Production Expenses Forecast to Increase in 2021

Farm sector production expenses (including expenses associated with operator dwellings) are forecast to increase $8.6 billion (2.5 percent) in nominal terms to $353.7 billion in 2021. If this forecast is realized, production expenses would remain 18.9 percent below the record high of $436.1 billion in 2014 in inflation-adjusted terms.

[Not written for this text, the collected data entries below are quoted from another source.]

-- ==== Sys2Proof/Machine/Engine.lean ====
section
/-! DEFINITION. What the transfer unit, the copy engine and the receive and collective engines share: engine addresses and their checks,
layout records, elements, reading and writing data, and publication (R261, R262, R264, R267 to R271, R274 to R277, R280). -/

namespace Sys2Proof.Machine

/-! Engine addresses (R261, R262, R276). -/

/-- The engines, by what they may touch (R180, R261). -/
inductive Eng where
  | transfer
  | copy
  | fabric
  deriving DecidableEq, Repr

/-- Whether an engine may read or write a space (R261). -/
def Eng.may (e : Eng) (wr : Bool) (spc : Nat) : Bool :=
  match e with
  | .transfer => if wr then spc == 1 || spc == 2 || spc == 4 else spc == 4
  | .copy => !wr || spc != 3
  | .fabric => false

/-- An engine's access to global memory: its checks in the order of R264 (translation, permission, buffer map entry, bounds), and the
page's contract stamp. The physical addresses of firmware have no leaf. R264 lists no check of an ordered-update page: an engine's read of one of another
device passes (DESIGN CHOICE, log entry 35). -/
def engineGlobal (s : State) (w : Nat) (va : BitVec 64) (wr : Bool) : State × Except (Nat × Nat) (XAddr × Nat) :=
  let g := wgAt s w
  if bitsOf va.toNat 63 52 ≠ 0 then (s, .error (0x10, 3))
  else if g.level = 2 then
    if wr then (s, .error (0x1C, 1))
    else match physLoc va.toNat with
      | some (.local a) => (s, .ok (.phys a physAttr, 0))
      | some (.remote d a) => (s, .ok (.remote d a, 0))
      | _ => (s, .error (0x11, 4))
  else
    match translate s g.core g.ctx va.toNat with
    | (s, .error e) => (s, .error e)
    | (s, .ok (level, leaf)) =>
      let off := va.toNat % 2 ^ pageBits level
      let attr : PageAttr :=
        { key := bitsOf leaf.toNat 45 40, l2c := bitsOf leaf.toNat 48 47, l1 := false, det := leaf.getLsbD 54, bmt := none }
      let cst := bitsOf leaf.toNat 58 55
      match permitted (if wr then .engineWrite else .engineRead) leaf with
      | .error sub => (s, .error (0x11, sub))
      | .ok () =>
        if leaf.getLsbD 46 then
          let n := bitsOf leaf.toNat 11 0
          let ws := bmtView s g.core g.ctx n
          if !bmtValid ws then (s, .error (0x1C, 2))
          else if bmtSize ws ≤ bmtOffset ws va.toNat then (s, .error (0x1C, 3))
          else (s, .ok (.bmt (g.ctx * 4096 + n) (bmtOffset ws va.toNat) attr, cst))
        else if wr then (s, .error (0x1C, 1))
        else
          let pa := if leaf.getLsbD 53 then 2 ^ 40 + bitsOf leaf.toNat 52 49 * 2 ^ 36 + (bitsOf leaf.toNat 19 0 * 65536 + off)
            else bitsOf leaf.toNat 35 0 * 65536 + off
          match physLoc pa with
          | some (.local a) => (s, .ok (.phys a attr, cst))
          | some (.remote d a) => (s, .ok (.remote d a, cst))
          | _ => (s, .error (0x11, 4))

/-- An engine's access of `n` bytes at an engine address, for a workgroup (R261): where it goes, and the page's contract stamp. -/
def touch (s : State) (w : Nat) (e : Eng) (ea : BitVec 64) (n : Nat) (wr : Bool) : State × Except (Nat × Nat) (XAddr × Nat) :=
  let x := ea.toNat
  let spc := bitsOf x 63 60
  if spc = 0 then engineGlobal s w ea wr
  else if 4 < spc ∨ bitsOf x 59 20 ≠ 0 then (s, .error (0x10, 3))
  else if !e.may wr spc then (s, .error (0x13, 2))
  else if allocOf s w spc < bitsOf x 19 0 + n then (s, .error (0x13, 1))
  else (s, .ok (.buf spc (bitsOf x 19 0), 0))

/-- The place of a fault in the order of R264: alignment, translation and space, permission, buffer map entry, bounds, contract mix; the
faults of reading records come before. -/
def faultStage (c : Nat × Nat) : Nat :=
  match c.1 with
  | 0x12 => 1
  | 0x10 => 2
  | 0x11 => 3
  | 0x13 => if c.2 = 2 then 2 else 5
  | 0x1C => if c.2 = 3 then 5 else 4
  | 0x0B => 6
  | _ => 0

/-- A fault with its engine address. -/
abbrev EngFault := (Nat × Nat) × BitVec 64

See data tables on production expenses

Fuel, Fertilizer, and Feed Among Costs Expected to Rise

  • Fuel and oil expenses are projected to increase $0.8 billion (7 percent) to $12.2 billion in nominal dollars.
  • Fertilizer-lime-soil conditioner expenses are expected to rise $1.4 billion (6 percent) to $25 billion.
  • Overall, cash labor expenses are forecast to go up $1.6 billion (4.6 percent) to $36.9 billion, mostly because of an increase of $1.5 billion (5.3 percent) in hired labor expenses.
  • Livestock and poultry expenses are forecast to increase $1 billion (3.6 percent) to $27.7 billion.
  • Feed expenses, the largest single expense category, are forecast to rise $1.9 billion (3.2 percent) to $62 billion in 2021.
  • Interest expenses are expected to increase $0.4 billion (2.6 percent) to $15.8 billion.
  • Pesticide expenses are forecast at $15.7 billion, a marginal increase from the 2020 forecast.

Rent and Seed Expenses Expected to Fall

  • Net rent to landlords (including landlord capital consumption) is expected to fall by $0.8 billion (4.4 percent) in 2021 to $17.4 billion; property taxes and fees are forecast to increase $0.2 billion (1.1 percent) to $15.3 billion.
  • Seed expenses are projected to fall $0.4 billion (1.9 percent) to $20.9 billion.